One supporter, Andrew Lawrence, a senior political science major at UGA, was also an intern for Kemp’s campaign. “I grew up in Vidalia, and [Kemp] visited my town three or four times,” Lawrence said. “[Kemp] really took the time out to go and speak with people in those communities—farmers and small business owners. I’m hoping there will be a benefit there.”
Lawrence believed President Donald Trump’s administration helped Kemp get more support, noting that the “silent majority is not so silent anymore.”
“Seventy thousand people reserved tickets for the Trump rally in Macon, and [Vice President] Mike Pence came down twice. I definitely think that the Trump voter base is going to come out for Kemp. I hope that they do at least,” Lawrence said.

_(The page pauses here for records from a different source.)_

-- ==== Sys2Proof/Laws/ControlRegs.lean ====
section
/-! SUPPORT. Control and debug registers: for each shared operation, once, everything it can do. -/

namespace Sys2Proof.Machine

/-! ## Names -/

/-- The control register that a number names (42_mov_cr.md R212). -/
theorem crOf_ok_iff {s : State} {n : BitVec 4} {c : CtlReg} :
    s.crOf n = .ok c ↔ n = c.number ∧ (c = .cr4 → s.cfg.hasCr4 = true) := by
  unfold State.crOf
  cases c <;> simp only [CtlReg.number] <;> grind

/-- The only stop of naming a control register is #UD. -/
theorem crOf_error {s : State} {n : BitVec 4} {e : Stop} (h : s.crOf n = .error e) : e = .exc .ud := by
  unfold State.crOf at h; grind

/-- Naming a debug register is looking its number up in the table of 43_mov_dr.md R252; REX.R and a number without an entry are #UD. -/
theorem drOf_eq (s : State) (p : Prefixes) (n : BitVec 3) :
    s.drOf p n =
      if p.rexR then .error (.exc .ud) else (drTarget s.debugExtensions n).elim (.error (.exc .ud)) .ok := by
  unfold State.drOf
  generalize s.debugExtensions = de, p.rexR = r
  revert n de r
  decide

theorem drOf_ok_iff {s : State} {p : Prefixes} {n : BitVec 3} {d : DbgReg} :
    s.drOf p n = .ok d ↔ p.rexR = false ∧ drTarget s.debugExtensions n = some d := by
  rw [drOf_eq]
  cases p.rexR <;> cases drTarget s.debugExtensions n <;> simp

theorem drOf_error_iff {s : State} {p : Prefixes} {n : BitVec 3} {e : Stop} :
    s.drOf p n = .error e ↔ (p.rexR = true ∨ drTarget s.debugExtensions n = none) ∧ e = .exc .ud := by
  rw [drOf_eq]
  cases p.rexR <;> cases drTarget s.debugExtensions n <;> simp [eq_comm (a := e)]

/-- The checks of a control-register row pass (42_mov_cr.md R234). -/
theorem crAccess_ok_iff {p : Prefixes} {n : BitVec 4} {s : State} {c : CtlReg} :
    crAccess p n s = .ok c ↔ p.lock = false ∧ s.supervisor ∧ n = c.number ∧ (c = .cr4 → s.cfg.hasCr4 = true) := by
  unfold crAccess
  simp only [bind_ok_iff, guardV86_ok_iff, guardLock_ok_iff, guardCpl0_ok_iff, crOf_ok_iff, supervisor_iff]
  grind

/-- The checks of a control-register row stop with #UD or #GP(0). -/
theorem crAccess_error {p : Prefixes} {n : BitVec 4} {s : State} {e : Stop} (h : crAccess p n s = .error e) :
    e = .exc .ud ∨ e = .exc (.gp 0) := by
  unfold crAccess at h
  simp only [bind_error_iff, guardV86_error_iff, guardLock_error_iff, guardCpl0_error_iff] at h
  grind [crOf_error]

/-- The checks of a debug-register row pass (43_mov_dr.md R260). -/
theorem drAccess_ok_iff {p : Prefixes} {n : BitVec 3} {s : State} {d : DbgReg} :
    drAccess p n s = .ok d ↔
      p.lock = false ∧ p.rexR = false ∧ s.supervisor ∧ dr7GD s.dr7 = false ∧ drTarget s.debugExtensions n = some d := by
  unfold drAccess
  simp only [bind_ok_iff, guardV86_ok_iff, guardLock_ok_iff, guardCpl0_ok_iff, guardDetect_ok_iff, drOf_ok_iff, supervisor_iff]
  grind

/-- The checks of a debug-register row stop with #UD, #GP(0) or #DB. -/
theorem drAccess_error {p : Prefixes} {n : BitVec 3} {s : State} {e : Stop} (h : drAccess p n s = .error e) :
    e = .exc .ud ∨ e = .exc (.gp 0) ∨ e = .exc .db := by
  unfold drAccess at h
  simp only [bind_error_iff, guardV86_error_iff, guardLock_error_iff, guardCpl0_error_iff, guardDetect_error_iff, drOf_error_iff] at h
  grind

/-! ## Writes -/

/-- The load of the PDPT answers the candidate state, with the PDPT loaded or not. -/
theorem pdptLoad_ok {s t u : State} {b : Bool} (h : s.pdptLoad t b = .ok u) : u = t ∨ u = t.withPdpt := by
  unfold State.pdptLoad at h; grind

/-- The load of the PDPT stops with #GP(0), in protected mode, or for want of memory. -/
theorem pdptLoad_error {s t : State} {b : Bool} {e : Stop} (h : s.pdptLoad t b = .error e) :
    e = .exc (.gp 0) ∨ e = .refuse .unbackedMemory := by
  unfold State.pdptLoad at h; grind

/-- The reserved bits of CR0 stay clear and ET stays set where it is fixed, bit by bit. -/
theorem cr0Stored_bit (cfg : Params) (v : Quad) (k : Nat) (h : k < 64) :
    (cr0Stored cfg v).getLsbD k = ((v.getLsbD k && !cfg.cr0Reserved.getLsbD k) || (k == 4 && cfg.cr0EtFixed)) := by
  unfold cr0Stored
  have h16 : (16#64)[k]'h = (k == 4) := by
    revert k; decide
  cases cfg.cr0EtFixed <;> simp [h, h16]

/-- A completed write of CR0 (42_mov_cr.md R222, R232). -/
theorem writeCr0_ok {s u : State} {v : Quad} (h : s.writeCr0 v = .ok u) :
    s.cr0Faults (cr0Stored s.cfg v) = false ∧ s.pdptLoad (s.withCr0 (cr0Stored s.cfg v)) false = .ok u := by
  unfold State.writeCr0 at h
  split at h
  · simp at h
  · split at h
    · simp at h
    · rename_i h2
      exact ⟨by simpa using h2, h⟩

/-- A completed write of CR3 (42_mov_cr.md R224): the value stored has no reserved bit. -/
theorem writeCr3_ok {s u : State} {v : Quad} (h : s.writeCr3 v = .ok u) :
    ∃ n, n &&& cr3Mask s.cfg = 0 ∧ s.pdptLoad { s with cr3 := n } true = .ok u := by
  unfold State.writeCr3 at h
  split at h
  · split at h
    · simp at h
    · rename_i _ h2
      exact ⟨_, by simpa using h2, h⟩
  · refine ⟨_, ?_, h⟩
    rw [BitVec.and_assoc]
    simp [BitVec.and_comm]

/-- A completed write of CR4 (42_mov_cr.md R225 to R227). -/
theorem writeCr4_ok {s u : State} {v : Quad} (h : s.writeCr4 v = .ok u) :
    s.cr4Faults v = false ∧ s.pdptLoad { s with cr4 := v } false = .ok u := by
  unfold State.writeCr4 at h
  split at h
  · simp at h
  · rename_i h2
    exact ⟨by simpa using h2, h⟩

/-- A completed write of CR8 (42_mov_cr.md R228). -/
theorem writeCr8_ok {s u : State} {v : Quad} (h : s.writeCr8 v = .ok u) : v &&& s.cfg.cr8Reserved = 0 ∧ u = { s with cr8 := v } := by
  unfold State.writeCr8 at h
  split at h
  · simp at h
  · rename_i h2
    simp only [Except.ok.injEq] at h
    exact ⟨by simpa using h2, h.symm⟩

/-- A write of a control register stops with #GP(0) or for want of memory. -/
theorem writeCr_error {s : State} {c : CtlReg} {v : Quad} {e : Stop} (h : s.writeCr c v = .error e) :
    e = .exc (.gp 0) ∨ e = .refuse .unbackedMemory := by
  cases c with
  | cr0 =>
    simp only [State.writeCr] at h
    unfold State.writeCr0 at h
    split at h
    · grind
    · split at h
      · grind
      · exact pdptLoad_error h
  | cr2 => simp [State.writeCr] at h
  | cr3 =>
    simp only [State.writeCr] at h
    unfold State.writeCr3 at h
    split at h
    · split at h
      · grind
      · exact pdptLoad_error h
    · exact pdptLoad_error h
  | cr4 =>
    simp only [State.writeCr] at h
    unfold State.writeCr4 at h
    split at h
    · grind
    · exact pdptLoad_error h
  | cr8 =>
    simp only [State.writeCr] at h
    unfold State.writeCr8 at h
    grind

/-- A completed write of a control register changes control registers, EFER.LMA and PDPT registers alone. -/
theorem writeCr_ok {s u : State} {c : CtlReg} {v : Quad} (h : s.writeCr c v = .ok u) :
    u = { s with cr0 := u.cr0, cr2 := u.cr2, cr3 := u.cr3, cr4 := u.cr4, cr8 := u.cr8, lma := u.lma, pdpte := u.pdpte } := by
  cases c with
  | cr0 => rcases pdptLoad_ok (writeCr0_ok h).2 with rfl | rfl <;> rfl
  | cr2 => simp only [State.writeCr, Except.ok.injEq] at h; subst h; rfl
  | cr3 => obtain ⟨n, _, h⟩ := writeCr3_ok h; rcases pdptLoad_ok h with rfl | rfl <;> rfl
  | cr4 => rcases pdptLoad_ok (writeCr4_ok h).2 with rfl | rfl <;> rfl
  | cr8 => obtain ⟨_, rfl⟩ := writeCr8_ok h; rfl

/-- A 64-bit write of a debug register (43_mov_dr.md R257). -/
theorem writeDr64_ok_iff {s u : State} {d : DbgReg} {v : Quad} :
    s.writeDr64 d v = .ok u ↔ (d = .dr6 ∨ d = .dr7 → v.extractLsb' 32 32 = 0) ∧ u = s.writeDr d v := by
  unfold State.writeDr64; split <;> simp_all [eq_comm (a := u)]

theorem writeDr64_error {s : State} {d : DbgReg} {v : Quad} {e : Stop} (h : s.writeDr64 d v = .error e) : e = .exc (.gp 0) := by
  unfold State.writeDr64 at h; grind

end Sys2Proof.Machine
end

At the Hyatt, press from across the country packed the media pen to watch Abrams’s nationally talked about race to become the country’s first black female governor, requiring organizers to add an extra row of chairs. Long lines of supporters stretched outside the downtown Atlanta hotel as people were brought down in waves, led through cordoned-off area, then through metal detectors. By 9 p.m., a crowd of roughly 200 people filled the ballroom, where talk show host Rashan Ali served as the emcee.
Security was also tight at the Classic Center, with doors crowded by police officers and security guards. Here too, local and national press lined the back wall as the standing-room crowd sipped Bud Lights from Kemp-branded koozies and cheered for emcee Erick Erickson, the conservative Atlanta-based political pundit who kept enthusiasm high, particularly when he was announcing Republican victories such as the GOP’s retention of the Senate.

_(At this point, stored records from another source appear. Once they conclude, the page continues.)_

-- ==== Sys2Proof/Laws/PerInstr.lean ====
section
/-! SUPPORT. Statements made for every instruction, one lemma per constructor. -/

namespace Sys2Proof.Laws

/-! ## Lengths of the parts of an encoding (30_encoding.md R92) -/

@[simp] theorem prefixes_encode_length (p : Prefixes) : p.encode.length = p.length := by
  rcases p with ⟨l, s, o, a, r⟩
  cases l <;> cases s <;> cases o <;> cases a <;> cases r <;> rfl

@[simp] theorem rm_encode_length (g : BitVec 3) (rm : Rm) : (rm.encode g).length = rm.length := by
  rcases rm with n | m
  · rfl
  · cases m <;> try rename_i d
    all_goals first | rfl | (cases d <;> rfl)

@[simp] theorem moffs_encode_length (o : Moffs) : o.encode.length = o.length := by cases o <;> rfl

@[simp] theorem bytes16_length (v : BitVec 16) : (bytes16 v).length = 2 := rfl

@[simp] theorem bytes32_length (v : BitVec 32) : (bytes32 v).length = 4 := rfl

@[simp] theorem bytes64_length (v : BitVec 64) : (bytes64 v).length = 8 := rfl

namespace LengthOfEncoding

/-- The encoding of an instruction has the length that R92 counts. -/
def Statement (i : Instr) : Prop := (encode i).length = i.length

theorem movRm8R8 (p : Prefixes) (rm : Rm) (reg : BitVec 3) : Statement (.movRm8R8 p rm reg) := by
  simp [Statement, encode, Instr.length]
  omega

theorem movRm8R8Rex (p : Prefixes) (rm : Rm) (reg : BitVec 3) : Statement (.movRm8R8Rex p rm reg) := by
  simp [Statement, encode, Instr.length]
  omega

theorem movRm16R16 (p : Prefixes) (rm : Rm) (reg : BitVec 3) : Statement (.movRm16R16 p rm reg) := by
  simp [Statement, encode, Instr.length]
  omega

theorem movRm32R32 (p : Prefixes) (rm : Rm) (reg : BitVec 3) : Statement (.movRm32R32 p rm reg) := by
  simp [Statement, encode, Instr.length]
  omega

theorem movRm64R64 (p : Prefixes) (rm : Rm) (reg : BitVec 3) : Statement (.movRm64R64 p rm reg) := by
  simp [Statement, encode, Instr.length]
  omega

theorem movR8Rm8 (p : Prefixes) (reg : BitVec 3) (rm : Rm) : Statement (.movR8Rm8 p reg rm) := by
  simp [Statement, encode, Instr.length]
  omega

theorem movR8Rm8Rex (p : Prefixes) (reg : BitVec 3) (rm : Rm) : Statement (.movR8Rm8Rex p reg rm) := by
  simp [Statement, encode, Instr.length]
  omega

theorem movR16Rm16 (p : Prefixes) (reg : BitVec 3) (rm : Rm) : Statement (.movR16Rm16 p reg rm) := by
  simp [Statement, encode, Instr.length]
  omega

theorem movR32Rm32 (p : Prefixes) (reg : BitVec 3) (rm : Rm) : Statement (.movR32Rm32 p reg rm) := by
  simp [Statement, encode, Instr.length]
  omega

theorem movR64Rm64 (p : Prefixes) (reg : BitVec 3) (rm : Rm) : Statement (.movR64Rm64 p reg rm) := by
  simp [Statement, encode, Instr.length]
  omega

theorem movRm16Sreg (p : Prefixes) (rm : Rm) (sreg : BitVec 3) : Statement (.movRm16Sreg p rm sreg) := by
  simp [Statement, encode, Instr.length]
  omega

theorem movRm32Sreg (p : Prefixes) (rm : Rm) (sreg : BitVec 3) : Statement (.movRm32Sreg p rm sreg) := by
  simp [Statement, encode, Instr.length]
  omega

theorem movRm64Sreg (p : Prefixes) (rm : Rm) (sreg : BitVec 3) : Statement (.movRm64Sreg p rm sreg) := by
  simp [Statement, encode, Instr.length]
  omega

theorem movSregRm16 (p : Prefixes) (sreg : BitVec 3) (rm : Rm) : Statement (.movSregRm16 p sreg rm) := by
  simp [Statement, encode, Instr.length]
  omega

theorem movSregRm64 (p : Prefixes) (sreg : BitVec 3) (rm : Rm) : Statement (.movSregRm64 p sreg rm) := by
  simp [Statement, encode, Instr.length]
  omega

theorem movAlMoffs8 (p : Prefixes) (o : Moffs) : Statement (.movAlMoffs8 p o) := by
  simp [Statement, encode, Instr.length]
  omega

theorem movAlMoffs8RexW (p : Prefixes) (o : Moffs) : Statement (.movAlMoffs8RexW p o) := by
  simp [Statement, encode, Instr.length]
  omega

theorem movAxMoffs16 (p : Prefixes) (o : Moffs) : Statement (.movAxMoffs16 p o) := by
  simp [Statement, encode, Instr.length]
  omega

theorem movEaxMoffs32 (p : Prefixes) (o : Moffs) : Statement (.movEaxMoffs32 p o) := by
  simp [Statement, encode, Instr.length]
  omega

theorem movRaxMoffs64 (p : Prefixes) (o : Moffs) : Statement (.movRaxMoffs64 p o) := by
  simp [Statement, encode, Instr.length]
  omega

theorem movMoffs8Al (p : Prefixes) (o : Moffs) : Statement (.movMoffs8Al p o) := by
  simp [Statement, encode, Instr.length]
  omega

theorem movMoffs8AlRexW (p : Prefixes) (o : Moffs) : Statement (.movMoffs8AlRexW p o) := by
  simp [Statement, encode, Instr.length]
  omega

theorem movMoffs16Ax (p : Prefixes) (o : Moffs) : Statement (.movMoffs16Ax p o) := by
  simp [Statement, encode, Instr.length]
  omega

theorem movMoffs32Eax (p : Prefixes) (o : Moffs) : Statement (.movMoffs32Eax p o) := by
  simp [Statement, encode, Instr.length]
  omega

theorem movMoffs64Rax (p : Prefixes) (o : Moffs) : Statement (.movMoffs64Rax p o) := by
  simp [Statement, encode, Instr.length]
  omega

theorem movR8Imm8 (p : Prefixes) (r : BitVec 3) (imm : BitVec 8) : Statement (.movR8Imm8 p r imm) := by
  simp [Statement, encode, Instr.length]

theorem movR8Imm8Rex (p : Prefixes) (r : BitVec 3) (imm : BitVec 8) : Statement (.movR8Imm8Rex p r imm) := by
  simp [Statement, encode, Instr.length]

theorem movR16Imm16 (p : Prefixes) (r : BitVec 3) (imm : BitVec 16) : Statement (.movR16Imm16 p r imm) := by
  simp [Statement, encode, Instr.length]

theorem movR32Imm32 (p : Prefixes) (r : BitVec 3) (imm : BitVec 32) : Statement (.movR32Imm32 p r imm) := by
  simp [Statement, encode, Instr.length]

theorem movR64Imm64 (p : Prefixes) (r : BitVec 3) (imm : BitVec 64) : Statement (.movR64Imm64 p r imm) := by
  simp [Statement, encode, Instr.length]

theorem movRm8Imm8 (p : Prefixes) (rm : Rm) (imm : BitVec 8) : Statement (.movRm8Imm8 p rm imm) := by
  simp [Statement, encode, Instr.length]
  omega

theorem movRm8Imm8Rex (p : Prefixes) (rm : Rm) (imm : BitVec 8) : Statement (.movRm8Imm8Rex p rm imm) := by
  simp [Statement, encode, Instr.length]
  omega

theorem movRm16Imm16 (p : Prefixes) (rm : Rm) (imm : BitVec 16) : Statement (.movRm16Imm16 p rm imm) := by
  simp [Statement, encode, Instr.length]
  omega

theorem movRm32Imm32 (p : Prefixes) (rm : Rm) (imm : BitVec 32) : Statement (.movRm32Imm32 p rm imm) := by
  simp [Statement, encode, Instr.length]
  omega

theorem movRm64Imm32 (p : Prefixes) (rm : Rm) (imm : BitVec 32) : Statement (.movRm64Imm32 p rm imm) := by
  simp [Statement, encode, Instr.length]
  omega

theorem movR32Cr (p : Prefixes) (mod : BitVec 2) (cr r : BitVec 3) : Statement (.movR32Cr p mod cr r) := by
  simp [Statement, encode, Instr.length]

theorem movR64Cr (p : Prefixes) (mod : BitVec 2) (cr r : BitVec 3) : Statement (.movR64Cr p mod cr r) := by
  simp [Statement, encode, Instr.length]

theorem movR64Cr8 (p : Prefixes) (mod : BitVec 2) (r : BitVec 3) : Statement (.movR64Cr8 p mod r) := by
  simp [Statement, encode, Instr.length]

theorem movCrR32 (p : Prefixes) (mod : BitVec 2) (cr r : BitVec 3) : Statement (.movCrR32 p mod cr r) := by
  simp [Statement, encode, Instr.length]

theorem movCrR64 (p : Prefixes) (mod : BitVec 2) (cr r : BitVec 3) : Statement (.movCrR64 p mod cr r) := by
  simp [Statement, encode, Instr.length]

theorem movCr8R64 (p : Prefixes) (mod : BitVec 2) (r : BitVec 3) : Statement (.movCr8R64 p mod r) := by
  simp [Statement, encode, Instr.length]

theorem movR32Dr (p : Prefixes) (mod : BitVec 2) (dr r : BitVec 3) : Statement (.movR32Dr p mod dr r) := by
  simp [Statement, encode, Instr.length]

theorem movR64Dr (p : Prefixes) (mod : BitVec 2) (dr r : BitVec 3) : Statement (.movR64Dr p mod dr r) := by
  simp [Statement, encode, Instr.length]

theorem movDrR32 (p : Prefixes) (mod : BitVec 2) (dr r : BitVec 3) : Statement (.movDrR32 p mod dr r) := by
  simp [Statement, encode, Instr.length]

theorem movDrR64 (p : Prefixes) (mod : BitVec 2) (dr r : BitVec 3) : Statement (.movDrR64 p mod dr r) := by
  simp [Statement, encode, Instr.length]

end LengthOfEncoding

end Sys2Proof.Laws
end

At Mellow Mushroom, most of the TVs were broadcasting sports, with the exception of the half of the restaurant the Libertarian Party of Georgia had cordoned off for their watch party. Alongside Metz was public service commissioner candidate Ryan Graham, who said he wasn’t expecting to beat his opponents but instead was pushing for a runoff so he could further spread his message.
“I think Republicans are, by and large, fed up with the public service commission—if they’re paying attention,” he said. “The problem is, most of them aren’t. I have an endorsement from the Atlanta Tea Party because they’re paying attention.”
Metz, too, echoed a similar sentiment about his role in the gubernatorial election. “This whole thing is not about winning; it’s about getting the word out about what’s going on in our country,” he said. He called both of his opponents—Kemp and Abrams—“scandal-ridden,” and hoped a runoff would give voters time to get to the bottom their alleged malfeasance.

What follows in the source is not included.